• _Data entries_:
::::::::::
-- ==== Sys2Proof/Laws/Ops.lean ====
section
/-! SUPPORT. What each shared operation can do, said once: what the tables of drivers hold after it, where a message
stands in the queue, and which parts of the state it leaves alone. -/

namespace Sys2Proof.Machine

open Sys2Proof

/-! ### Driver Table -/

/-- Read after write of an entry. -/
@[simp] theorem DriverTable.entryAt_put (d : DriverTable) (i j : Nat) (e : Option DriverEntry) :
    (d.put i e).entryAt j = if j = i then e else d.entryAt j := Store.get_set none d.entries i j e

/-- Every present entry is rewritten, an absent one stays absent. -/
@[simp] theorem DriverTable.entryAt_mapEntries (d : DriverTable) (f : DriverEntry → DriverEntry) (i : Nat) :
    (d.mapEntries f).entryAt i = (d.entryAt i).map f := findCell_mapOption f d.entries.cells i

/-- The entries do not depend on the other fields of the table. -/
@[simp] theorem DriverTable.entryAt_mk (m : Store (Option DriverEntry)) (a : Option (List Nat))
    (b c : Option Nat) (p : List Nat) (i : Nat) :
    (⟨m, a, b, c, p⟩ : DriverTable).entryAt i = m.get none i := rfl

/-- The table's entries by index. -/
theorem DriverTable.get_entries (d : DriverTable) (i : Nat) : d.entries.get none i = d.entryAt i := rfl

@[simp] theorem DriverTable.get_put (d : DriverTable) (i j : Nat) (e : Option DriverEntry) :
    (d.put i e).entries.get none j = if j = i then e else d.entryAt j := Store.get_set none d.entries i j e

@[simp] theorem DriverTable.get_mapEntries (d : DriverTable) (f : DriverEntry → DriverEntry) (i : Nat) :
    (d.mapEntries f).entries.get none i = (d.entryAt i).map f := findCell_mapOption f d.entries.cells i

@[simp] theorem DriverTable.entryAt_endRound (d : DriverTable) (i : Nat) :
    d.endRound.entryAt i = (d.entryAt i).map DriverEntry.roundCleared := d.entryAt_mapEntries _ i

@[simp] theorem DriverTable.entryAt_endWork (d : DriverTable) (i : Nat) :
    d.endWork.entryAt i = (d.entryAt i).map DriverEntry.roundCleared := d.entryAt_mapEntries _ i

@[simp] theorem DriverTable.entryAt_openRound (d : DriverTable) (i : Nat) :
    d.openRound.entryAt i =
      (d.entryAt i).map fun e => { e with attempts := if e.shippable then 0 else e.attempts, failed := false } :=
  d.entryAt_mapEntries _ i

/-- The present entries are those of the 48 indices that hold one. -/
theorem DriverTable.mem_present (d : DriverTable) (i : Nat) (e : DriverEntry) :
    (i, e) ∈ d.present ↔ i < 48 ∧ d.entryAt i = some e := by
  simp [DriverTable.present, List.mem_filterMap, Config.drivers]

/-- The shippable indices. -/
theorem DriverTable.mem_shippable (d : DriverTable) (i : Nat) :
    i ∈ d.shippable ↔ i < 48 ∧ ∃ e, d.entryAt i = some e ∧ e.shippable = true := by
  simp only [DriverTable.shippable, List.mem_map, List.mem_filter, Prod.exists, DriverTable.mem_present]
  constructor
  · rintro ⟨j, e, ⟨⟨h1, h2⟩, h3⟩, rfl⟩
    exact ⟨h1, e, h2, h3⟩
  · rintro ⟨h1, e, h2, h3⟩
    exact ⟨i, e, ⟨⟨h1, h2⟩, h3⟩, rfl⟩

/-- Opening a round does not move who is shippable (R109). -/
@[simp] theorem DriverTable.shippable_openRound (d : DriverTable) : d.openRound.shippable = d.shippable := by
  simp only [DriverTable.shippable, DriverTable.present, DriverTable.entryAt_openRound, List.filter_filterMap,
    List.map_filterMap]
  refine List.filterMap_congr fun i _ => ?_
  cases d.entryAt i <;> simp [DriverEntry.shippable, Option.filter]

/-- With no entry to ship to, the rotation has none to read (R115). -/
theorem DriverTable.nextRotation_none {d : DriverTable} (h : d.shippable = []) : d.nextRotation = none := by
  unfold DriverTable.nextRotation
  rw [List.find?_eq_none]
  intro i hi
  obtain ⟨k, _, hk⟩ := List.mem_map.mp hi
  have hlt : i < 48 := by rw [← hk]; exact Nat.mod_lt _ (by decide)
  cases he : d.entryAt i with
  | none => simp
  | some e =>
    intro hs
    have := (d.mem_shippable i).mpr ⟨hlt, e, he, hs⟩
    simp [h] at this

/-- The zones of a tile, row by row: zone `k` stands in row `k / width` and column `k % width` of the tile (R110). -/
theorem Tile.zones_eq (t : Tile) (cols : Nat) :
    t.zones cols =
      (List.range (t.width * t.height)).map fun k => (t.row + k / t.width) * cols + (t.col + k % t.width) := by
  obtain ⟨col, row, width, height⟩ := t
  unfold Tile.zones zoneIndex
  induction height with
  | zero => rfl
  | succ h ih =>
    simp only at ih ⊢
    rw [List.range_succ, List.flatMap_append, ih, Nat.mul_succ, List.range_add, List.map_append, List.map_map]
    simp only [List.flatMap_cons, List.flatMap_nil, List.append_nil, List.append_cancel_left_eq]
    refine List.map_congr_left fun x hx => ?_
    have hx := List.mem_range.mp hx
    simp [Nat.mul_add_div (by omega : 0 < width), Nat.div_eq_of_lt hx, Nat.mod_eq_of_lt hx]

/-- An owner is a present entry whose tile holds the zone. -/
theorem DriverTable.owner_some {d : DriverTable} {c r i : Nat} {e : DriverEntry} (h : d.owner c r = some (i, e)) :
    i < 48 ∧ d.entryAt i = some e ∧ e.tile.contains c r = true := by
  unfold DriverTable.owner at h
  have h1 := (d.mem_present i e).mp (List.mem_of_find?_eq_some h)
  have h2 : e.tile.contains c r = true := by simpa using List.find?_some h
  exact ⟨h1.1, h1.2, h2⟩

/-- A zone without an owner lies in no tile. -/
theorem DriverTable.owner_none {d : DriverTable} {c r : Nat} (h : d.owner c r = none) {i : Nat} {e : DriverEntry}
    (hi : i < 48) (he : d.entryAt i = some e) : e.tile.contains c r = false := by
  unfold DriverTable.owner at h
  simpa using List.find?_eq_none.mp h (i, e) ((d.mem_present i e).mpr ⟨hi, he⟩)

/-- The entry of an address is a present entry with that address. -/
theorem DriverTable.byAddr_some {d : DriverTable} {a i : Nat} {e : DriverEntry} (h : d.byAddr a = some (i, e)) :
    i < 48 ∧ d.entryAt i = some e ∧ e.addr = a := by
  unfold DriverTable.byAddr at h
  have h1 := (d.mem_present i e).mp (List.mem_of_find?_eq_some h)
  have h2 : e.addr = a := by simpa using List.find?_some h
  exact ⟨h1.1, h1.2, h2⟩

/-- An address without an entry is no entry's. -/
theorem DriverTable.byAddr_none {d : DriverTable} {a : Nat} (h : d.byAddr a = none) {i : Nat} {e : DriverEntry}
    (hi : i < 48) (he : d.entryAt i = some e) : e.addr ≠ a := by
  unfold DriverTable.byAddr at h
  simpa using List.find?_eq_none.mp h (i, e) ((d.mem_present i e).mpr ⟨hi, he⟩)

/-! ### Zone Store and banks -/

@[simp] theorem Bank.zone_putZone (b : Bank) (i j : Nat) (r : ZoneRecord) :
    (b.putZone i r).zone j = if j = i then r else b.zone j :=
  Store.get_set ZoneRecord.reset b.zones i j r

@[simp] theorem Bank.domains_putZone (b : Bank) (i : Nat) (r : ZoneRecord) : (b.putZone i r).domains = b.domains := rfl

@[simp] theorem Bank.tag_putZone (b : Bank) (i : Nat) (r : ZoneRecord) : (b.putZone i r).tag = b.tag := rfl

@[simp] theorem Bank.zone_reset (t : Tag) (i : Nat) : (Bank.reset t).zone i = .reset := rfl

/-- Read after write of a gain. -/
@[simp] theorem ZoneStore.gainAt_putGain (z : ZoneStore) (g h : GainSet) (i j : Nat) (v : Gain) :
    (z.putGain g i v).gainAt h j = if h = g ∧ j = i then v else z.gainAt h j := by
  cases g <;> cases h <;> simp [ZoneStore.putGain, ZoneStore.gainAt]

/-- A gain written changes the gain tables alone. -/
theorem ZoneStore.putGain_frame (z : ZoneStore) (g : GainSet) (i : Nat) (v : Gain) :
    z.putGain g i v = { z with gainA := (z.putGain g i v).gainA, gainB := (z.putGain g i v).gainB } := by
  cases g <;> rfl

/-- Gains written change the gain tables alone. -/
theorem ZoneStore.putGains_frame (z : ZoneStore) (g : GainSet) (l : List (Nat × Gain)) :
    z.putGains g l = { z with gainA := (z.putGains g l).gainA, gainB := (z.putGains g l).gainB } := by
  induction l generalizing z with
  | nil => rfl
  | cons c t ih =>
    rw [ZoneStore.putGains, ih, z.putGain_frame]

/-- A gain that no write visits, or of the other set, is as it was. -/
theorem ZoneStore.gainAt_putGains_other (z : ZoneStore) (g h : GainSet) (l : List (Nat × Gain)) (j : Nat)
    (hj : h ≠ g ∨ ∀ c ∈ l, c.1 ≠ j) : (z.putGains g l).gainAt h j = z.gainAt h j := by
  induction l generalizing z with
  | nil => rfl
  | cons c t ih =>
    rw [ZoneStore.putGains, ih _ (hj.imp_right fun x c' hc => x c' (List.mem_cons_of_mem _ hc)),
      ZoneStore.gainAt_putGain, if_neg]
    rintro ⟨rfl, rfl⟩
    rcases hj with hj | hj
    · exact hj rfl
    · exact hj c List.mem_cons_self rfl

/-! ### Transmit queue -/

/-- A message stands behind the messages of its class or a higher one that lead the queue, and before the rest. -/
theorem enqueue_eq (m : Message) (q : List Message) :
    enqueue m q = q.takeWhile (fun x => !decide (m.cls < x.cls)) ++ m :: q.dropWhile (fun x => !decide (m.cls < x.cls)) := by
  induction q with
  | nil => rfl
  | cons x t ih =>
    by_cases h : m.cls < x.cls <;> simp [enqueue, h, ih]

/-- The queue gains the message and nothing else. -/
@[simp] theorem mem_enqueue {m x : Message} {q : List Message} : x ∈ enqueue m q ↔ x = m ∨ x ∈ q := by
  induction q with
  | nil => simp [enqueue]
  | cons y t ih =>
    unfold enqueue
    split
    · simp
    · simp only [List.mem_cons, ih]
      tauto

/-- The queue gains the message once. -/
theorem enqueue_perm (m : Message) (q : List Message) : (enqueue m q).Perm (m :: q) := by
  rw [enqueue_eq]
  refine List.perm_middle.trans (List.Perm.cons _ ?_)
  rw [List.takeWhile_append_dropWhile]

/-- Messages added one after the other change the queue alone. -/
theorem Link.sendAll_frame (l : Link) (ms : List Message) : l.sendAll ms = { l with queue := (l.sendAll ms).queue } := by
  induction ms generalizing l with
  | nil => rfl
  | cons m t ih =>
    rw [Link.sendAll, ih]
    rfl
::::::::::
• _WHAT YOU NEED TO DO_: What do the lines from the one with "theorem enqueue_eq (m" through the last line of the entries say? Print them word for word, both ends included, and nothing else.

• _TASK OUTPUT_:
theorem enqueue_eq (m : Message) (q : List Message) :
    enqueue m q = q.takeWhile (fun x => !decide (m.cls < x.cls)) ++ m :: q.dropWhile (fun x => !decide (m.cls < x.cls)) := by
  induction q with
  | nil => rfl
  | cons x t ih =>
    by_cases h : m.cls < x.cls <;> simp [enqueue, h, ih]

/-- The queue gains the message and nothing else. -/
@[simp] theorem mem_enqueue {m x : Message} {q : List Message} : x ∈ enqueue m q ↔ x = m ∨ x ∈ q := by
  induction q with
  | nil => simp [enqueue]
  | cons y t ih =>
    unfold enqueue
    split
    · simp
    · simp only [List.mem_cons, ih]
      tauto

/-- The queue gains the message once. -/
theorem enqueue_perm (m : Message) (q : List Message) : (enqueue m q).Perm (m :: q) := by
  rw [enqueue_eq]
  refine List.perm_middle.trans (List.Perm.cons _ ?_)
  rw [List.takeWhile_append_dropWhile]

/-- Messages added one after the other change the queue alone. -/
theorem Link.sendAll_frame (l : Link) (ms : List Message) : l.sendAll ms = { l with queue := (l.sendAll ms).queue } := by
  induction ms generalizing l with
  | nil => rfl
  | cons m t ih =>
    rw [Link.sendAll, ih]
    rfl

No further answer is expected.